Coronavirus and Brexit negotiations
Peter Kellner argues that the coronavirus pandemic has impacted Brexit in two ways: firstly, by undermining support for the Government from within the Conservative party; and secondly, by creating barriers for effective and timely negotiations to take place.
To evidence his first point, Kellner states that the political advantage Boris Johnson gained with his 2019 election victory has been weakened by his Government’s handling of the coronavirus crisis. He says that Conservative MPs who may have been sympathetic to an extension of the Brexit deadline in January could not now be persuaded, and that trying to do so could turn their “anger into rebellion”. The author pinpoints Boris Johnson’s decision to defend his adviser, Dominic Cummings, as a point of contention between some Conservative MPs and their leader.
Next, Kellner moves on to detail the shortcomings of the current plans for negotiations. He argues that video conferences are not a perfect replacement for face-to-face meetings as subtleties are lost. He goes on to argue that this creates an unproductive situation, in which some elements of previously hidden discussions are now conducted in public e.g. through press conferences or interviews.
Away from the pandemic, Kellner states that differences remain in the EU and the UK’s understanding of the level playing field rules. He argues that the EU view the level playing field rules as a “solemn commitment”, whilst the UK believes they are open for interpretation. Even without the pandemic causing additional issues, the author is unsure how the two negotiators can overcome this obstacle.
Read the full article: Peter Kellner, ‘The Coronavirus traps Brexit and Boris Johnson’, Carnegie Europe, 2 June 2020
Post-Brexit trade deals
This article presents the case for a reignited relationship between the UK and Africa. The author argues that Africa needs support from the UK to help the continent recover from the economic impact of coronavirus, but also that the UK will need trade deals with African countries following its departure from the EU later in the year.

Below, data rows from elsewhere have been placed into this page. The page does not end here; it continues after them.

/-- A control transfer ticks its base cycles, and a taken branch one or two more (R296). -/
theorem finish {next : Addr} {n extra : Nat} (hn : finish next n u = .next t) (hop : op ∈ transferOps)
    (h : SameTime s u) (hextra : extra ≤ 2) (hcharge : n = charge op m false + extra) : Charged op m s t := by
  cases hn
  rw [charge_uncrossed] at hcharge
  have hcycles : (tick n (u.setPc next)).cycles = s.cycles + n := congrArg (· + n) h.cycles
  exact ⟨absurd hop, by omega, by omega⟩

theorem advance {c : Bool} {extra : Nat} (hn : advance op m c extra u = .next t) (h : SameTime s u)
    (hextra : extra ≤ s.config.oamDmaStall) : Charged op m s t := by
  cases hn
  have hcharge := charge_bounds op m c
  have hcycles : (tick (charge op m c + extra) (u.setPc (u.pcAfter m))).cycles =
      s.cycles + (charge op m c + extra) := congrArg (· + _) h.cycles
  exact ⟨fun _ => congrArg (· + _) h.pc, by omega, by omega⟩

theorem impliedClass {effect : State → State} (hn : impliedClass op effect s = .next t)
    (he : SameTime s (effect s)) : Charged op .implied s t :=
  advance hn he (Nat.zero_le _)

theorem readClass {o : Source} {effect : Byte → State → State} (hn : readClass op o effect s = .next t)
    (he : ∀ v u, SameTime u (effect v u)) : Charged op o.mode s t := by
  obtain ⟨v, c, u, hr, rfl⟩ := readClass_next hn
  exact advance (extra := 0) rfl ((SameTime.of_sameCpu (readSource_cpu hr)).trans (he v u)) (Nat.zero_le _)

theorem writeClass {m : MemOperand} {value : State → Byte} (hn : writeClass op m value s = .next t) :
    Charged op m.mode s t := by
  obtain ⟨e, stall, u, -, hw, rfl⟩ := writeClass_next hn
  exact advance rfl (.of_sameCpu (busWrite_cpu hw)) (busWrite_stall hw)

theorem rmwClass {m : MemOperand} {modify : Byte → State → Byte × State} {after : Byte → State → State}
    (hn : rmwClass op m modify after s = .next t) (hm : ∀ v u, SameTime u (modify v u).2)
    (ha : ∀ v u, SameTime u (after v u)) : Charged op m.mode s t := by
  obtain ⟨e, v, w, stall, u, -, hv, hw, rfl⟩ := rmwClass_next hn
  have hread := (SameTime.of_sameCpu (busRead_cpu hv)).trans (hm v w)
  have hwrite := (SameTime.of_sameCpu (busWrite_cpu hw)).trans (ha (modify v w).1 u)
  exact advance rfl (hread.trans hwrite) (hread.config ▸ busWrite_stall hw)

theorem shiftClass {o : ShiftOperand} {core : Byte → State → Byte × State} (hn : shiftClass op o core s = .next t)
    (hc : ∀ v u, SameTime u (core v u).2) : Charged op o.mode s t := by
  cases o with
  | acc => exact advance hn ((hc s.a s).trans ⟨rfl, rfl, rfl⟩) (Nat.zero_le _)
  | mem m => exact rmwClass (after := fun r t => t.setZN r) hn hc fun _ _ => ⟨rfl, rfl, rfl⟩

theorem branch {cond : State → Bool} {d : Byte} (hn : branch op cond d s = .next t) (hop : op ∈ transferOps) :
    Charged op .relative s t := by
  unfold Machine.branch at hn
  simp only at hn
  split at hn
  · exact finish hn hop (.refl s) (by split <;> decide) rfl
  · exact finish hn hop (.refl s) (Nat.zero_le 2) rfl

end Charged

/-- Every instruction that completes is charged as its class is. -/
theorem exec_charged {i : Instr} {op : Op} {s t : State} (hop : i.op = some op) (h : exec i s = .next t) :
    Charged op i.mode s t := by
  cases i with
  | lda o | ldx o | ldy o | adc o | sbc o | and o | ora o | eor o | cmp o | cpx o | cpy o =>
    cases hop
    simp only [exec, execLda, execLdx, execLdy, execAdc, execSbc, execAnd, execOra, execEor, execCmp, execCpx,
      execCpy] at h
    exact .readClass h fun _ _ => ⟨rfl, rfl, rfl⟩
  | bit m | lax m | sbcUndoc v =>
    cases hop
    simp only [exec, execBit, execLax, execSbcUndoc] at h
    exact .readClass h fun _ _ => ⟨rfl, rfl, rfl⟩
  | nopUndoc code o =>
    cases hop
    simp only [exec, execNopUndoc] at h
    cases o with
    | implied => exact .impliedClass h (.refl s)
    | read o => exact .readClass h fun _ u => .refl u
  | sta m | stx m | sty m | sax m =>
    cases hop
    simp only [exec, execSta, execStx, execSty, execSax] at h
    exact .writeClass h
  | inc m | dec m | slo m | rla m | sre m | rra m | dcp m | isb m =>
    cases hop
    simp only [exec, execInc, execDec, execSlo, execRla, execSre, execRra, execDcp, execIsb] at h
    exact .rmwClass h (fun _ _ => ⟨rfl, rfl, rfl⟩) fun _ _ => ⟨rfl, rfl, rfl⟩
  | asl o | lsr o | rol o | ror o =>
    cases hop
    simp only [exec, execAsl, execLsr, execRol, execRor] at h
    exact .shiftClass h fun _ _ => ⟨rfl, rfl, rfl⟩
  | tax | tay | txa | tya | tsx | txs | inx | iny | dex | dey | nop =>
    cases hop
    simp only [exec, execTax, execTay, execTxa, execTya, execTsx, execTxs, execInx, execIny, execDex, execDey,
      execNop] at h
    exact .impliedClass h ⟨rfl, rfl, rfl⟩
  | clc | sec | cli | sei | cld | sed | clv =>
    cases hop
    simp only [exec, execClc, execSec, execCli, execSei, execCld, execSed, execClv] at h
    exact .impliedClass h ⟨rfl, rfl, rfl⟩
  | bpl d | bmi d | bvc d | bvs d | bcc d | bcs d | bne d | beq d =>
    cases hop
    simp only [exec, execBpl, execBmi, execBvc, execBvs, execBcc, execBcs, execBne, execBeq] at h
    exact .branch h (by decide)
  | jmp a =>
    cases hop
    exact .finish h (by decide) (.refl s) (Nat.zero_le 2) rfl
  | jmpInd p =>
    cases hop
    simp only [exec, execJmpInd] at h
    obtain ⟨a, u, hu, hn⟩ := Access.andThen_eq_next.1 h
    exact .finish hn (by decide) (.of_sameCpu (resolveIndirect_cpu hu)) (Nat.zero_le 2) rfl
  | jsr a | rts | rti =>
    cases hop
    simp only [exec, execJsr, execRts, execRti, push16_eq, pull16_eq, pullFrame_eq, Access.andThen_ok] at h
    exact .finish h (by decide) ⟨rfl, rfl, rfl⟩ (Nat.zero_le 2) rfl
  | pha | php | pla | plp =>
    cases hop
    simp only [exec, execPha, execPhp, execPla, execPlp, push_eq, pull_eq, Access.andThen_ok] at h
    exact .advance h ⟨rfl, rfl, rfl⟩ (Nat.zero_le _)
  | brk =>
    cases hop
    cases h
    have hadvance : Charged .brk .implied s (tick (charge .brk .implied false) (s.setPc (s.pcAfter .implied))) :=
      .advance (c := false) (extra := 0) rfl (.refl s) (Nat.zero_le _)
    exact { hadvance with }
  | undefined code => cases h

end Sys2Proof.Machine

namespace Sys2Proof.Proofs.Execution
open Sys2Proof.Machine

/-- Settles O23: the fetched instruction is the entry's, and is charged by its class. -/
theorem stepPcAndCycles : Obligations.StepPcAndCycles := by
  intro s t u code e hrun hnmi hread hentry hstep
  rw [step_fetch hrun hnmi] at hstep
  obtain ⟨i, w, hfetch, hexec⟩ := Access.andThen_eq_next.1 hstep
  obtain ⟨hcpu, rfl | ⟨l, hl, rfl⟩⟩ := fetch_eq_ok hread hfetch
  · cases hexec
  · rw [codeLength_of_lookup hentry] at hl
    have hof := decodeBytes_ofEntry hentry hl
    obtain ⟨hpc, hatLeast, hatMost⟩ := exec_charged hof.op hexec
    have hcycles : w.cycles = s.cycles := hcpu.cycles
    have hconfig : w.config = s.config := hcpu.config
    rw [hof.mode, baseCycles_of_mem e (lookup_mem hentry), hcycles] at hatLeast hatMost
    rw [hconfig] at hatMost
    refine ⟨fun hplain => ?_, hatLeast, hatMost⟩
    have hpcw : w.pc = s.pc + 1 := hcpu.pc
    rw [hpc hplain, hof.mode, State.pcAfter, ← hl, Nat.add_sub_cancel, hpcw, ← ofNat_add_one, BitVec.add_assoc,
      BitVec.add_comm 1]

/-- Settles O17: the fetch reads the code and the operand bytes that the decoder took, and the step is `exec` after
it. -/
theorem stepRunsDecoded : Obligations.StepRunsDecoded := by
  intro s i bytes s0 hrun hnmi hdecode hdoc hreads
  obtain ⟨c, l, hlen, rfl, rfl⟩ := decode_eq_ok hdecode
  rw [List.append_nil] at hreads
  have hcode : busRead s0.pc s0 = .ok c s0 := by
    have hread := hreads 0 c rfl
    rwa [BitVec.add_zero] at hread
  suffices hfetch : fetch s0 = .ok (decodeBytes c (l.getD 0 0) (l.getD 1 0)) (s0.setPc (s.pc + 1)) by
    have hstep := step_fetch hrun hnmi
    rwa [show s.setReport false false = s0 from rfl, hfetch] at hstep
  cases hentry : lookup c with
  | none =>
    rw [decodeBytes_of_absent hentry]
    exact fetch_unpopulated hcode (populated_of_absent _ (lookup_eq_none_iff.1 hentry))
  | some e =>
    have hop := (decodeBytes_ofEntry hentry (hlen.trans (codeLength_of_lookup hentry))).op
    have hpop : populated s0.config c = true := by
      rw [populated_of_lookup _ hentry, Bool.or_eq_true]
      exact hdoc e.op hop
    have hoperands : fetchOperands l.length (s0.setPc (s.pc + 1)) =
        .ok (l.getD 0 0, l.getD 1 0) (s0.setPc (s.pc + 1)) := by
      have hmost := codeLength_cases c
      refine fetchOperands_of_reads (by omega) fun k b hb => ?_
      have hread := busRead_setPc (hreads (k + 1) b hb) (s.pc + 1)
      rwa [← ofNat_add_one, BitVec.add_comm (BitVec.ofNat 16 k), ← BitVec.add_assoc] at hread
    rw [fetch_populated hcode hpop, ← hlen, Nat.add_sub_cancel]
    exact congrArg (Access.bind · _) hoperands

end Sys2Proof.Proofs.Execution
end

section
/-! The effective addresses and the read-class operand (O30), and the jumps and returns (O41). -/

namespace Sys2Proof.Machine

/-! ## Effective addresses (R181 to R190) -/

theorem zext16_eq_addr16 (z : Byte) : zext16 z = addr16 0x00 z :=
  BitVec.eq_of_toNat_eq (by rw [toNat_zext16, toNat_addr16]; simp)

/-- A crossing is a change of the high byte (R193). -/
theorem indexed_eq (base : Addr) (i : Byte) :
    indexed base i = ⟨base + zext16 i, decide (highByte (base + zext16 i) ≠ highByte base)⟩ := by
  simp [indexed, bne, BEq.beq]

theorem readSource_mem {m : MemOperand} {s u : State} {e : EffAddr} (h : resolve m s = .ok e u) :
    readSource (.mem m) s = (busRead e.ea u).bind fun v t => .ok (v, e.crossed) t := by
  simp only [readSource, h, Access.bind_ok]

/-! ## The jumps' and returns' cycles (R148) -/

theorem charge_jumps :
    charge .jmp .absolute false = 3 ∧ charge .jmp .indirect false = 5 ∧ charge .jsr .absolute false = 6 ∧
      charge .rts .implied false = 6 ∧ charge .rti .implied false = 6 := by
  decide

end Sys2Proof.Machine

namespace Sys2Proof.Proofs.Addressing
open Sys2Proof.Machine

/-- Settles O30: the pointers are read in page 0 (`zpRead16_eq`), and the operand at the effective address. -/
theorem effectiveAddresses : Obligations.EffectiveAddresses := by
  refine ⟨fun s z a => ?_, fun v s => rfl, fun m s u t e v hr hread => ?_, fun m s u e f hr hread => ?_⟩
  · simp only [resolve, zpRead16_eq, Access.bind_ok, zext16_eq_addr16, indexed_eq, and_self]
  · rw [readSource_mem hr, hread, Access.bind_ok]
  · rw [readSource_mem hr, hread, Access.bind_fault]

/-- Settles O41: the pushes and pulls are those of stack RAM, the pointer's reads complete or stop the jump, and the
codes are the table's. -/
theorem jumpsComplete : Obligations.JumpsComplete := by
  intro s
  obtain ⟨hjmp, hind, hjsr, hrts, hrti⟩ := charge_jumps
  refine ⟨fun a => ?jmp, fun ptr lo hi u t hlo hhi => ?jmpInd, fun ptr f hlo => ?lowFaults,
    fun ptr lo u f hlo hhi => ?highFaults, fun a => ?jsr, ?rts, ?rti, fun a => ⟨rfl, rfl, rfl⟩, rfl, rfl⟩
  case jmp =>
    simp only [exec, execJmp, hjmp]
    rfl
  case jmpInd =>
    simp only [exec, execJmpInd, resolveIndirect, ptrHigh, hlo, hhi, Access.bind_ok, Access.andThen_ok, hind]
    rfl
  case lowFaults =>
    simp only [exec, execJmpInd, resolveIndirect, hlo, Access.bind_fault, Access.andThen_fault]
  case highFaults =>
    simp only [exec, execJmpInd, resolveIndirect, ptrHigh, hlo, hhi, Access.bind_ok, Access.bind_fault,
      Access.andThen_fault]
  case jsr =>
    simp only [exec, execJsr, push16_eq, Access.andThen_ok, hjsr, BitVec.sub_sub]
    rfl
  case rts =>
    simp only [exec, execRts, pull16_eq, Access.andThen_ok, hrts, BitVec.add_assoc]
    rfl
  case rti =>
    simp only [exec, execRti, pullFrame_eq, Access.andThen_ok, hrti, BitVec.add_assoc]
    rfl

end Sys2Proof.Proofs.Addressing
end

section
/-! Loads, stores, transfers and register counters completed, and the access faults that stop an instruction
(O31 to O34): one lemma per class of instruction. -/

namespace Sys2Proof.Machine

/-! ## Completion by class -/

/-- Resolving a memory operand leaves the state (R181 to R190). -/
theorem resolve_state {m : MemOperand} {s u : State} {e : EffAddr} (h : resolve m s = .ok e u) : u = s := by
  obtain ⟨e', he⟩ := resolve_ok m s
  rw [he] at h
  cases h
  rfl

/-- A well-formed read-class instruction that has its operand ends past the operand bytes, with the cycles of the
grid (R148, R175, R192). -/
theorem readClass_completes {i : Instr} {op : Op} {o : Source} {s t : State} {v : Byte} {crossed : Bool}
    {effect : Byte → State → State} (hop : op ∈ readOps) (ho : i.op = some op) (hmode : i.mode = o.mode)
    (hwf : i.wellFormed = true) (hr : readSource o s = .ok (v, crossed) t) :
    readClass op o effect s = .next (tick (readCycles o crossed)
      { effect v t with pc := (effect v t).pc + BitVec.ofNat 16 o.bytes.length }) := by
  have hm : o.mode ∈ op.modes := hmode ▸ mode_mem ho hwf
  rw [readClass_ok hr, charge_read hop hm, pcAfter_source]
  rfl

Westcott begins the article by outlining the historic relationship between Africa and the UK. He explains that Britain initially remained close with Africa immediately after former British colonies gained independence. He states that this relationship meant economic partnerships, educational opportunities and financial donations. However, it has been reported that this relationship has deteriorated since the turn of the century
The author talks about his discussions with people living in Africa (in countries such as Senegal, Kenya, Egypt and South Africa) about how they have recently felt “political neglect and commercial retreat” from Britain. Westcott notes that no real policy changes have caused this perceived distance, rather that visas are becoming more expensive and British brands are less available in African countries. The article explores how Theresa May began to try to rebuild the relationship, and how this has been continued in part by Boris Johnson. The coronavirus pandemic has interrupted these efforts.
Westcott states that Britain will need Africa as a trading partner post-Brexit. He suggests the UK should begin rebuilding its relationship with the continent by proving economic support through the pandemic.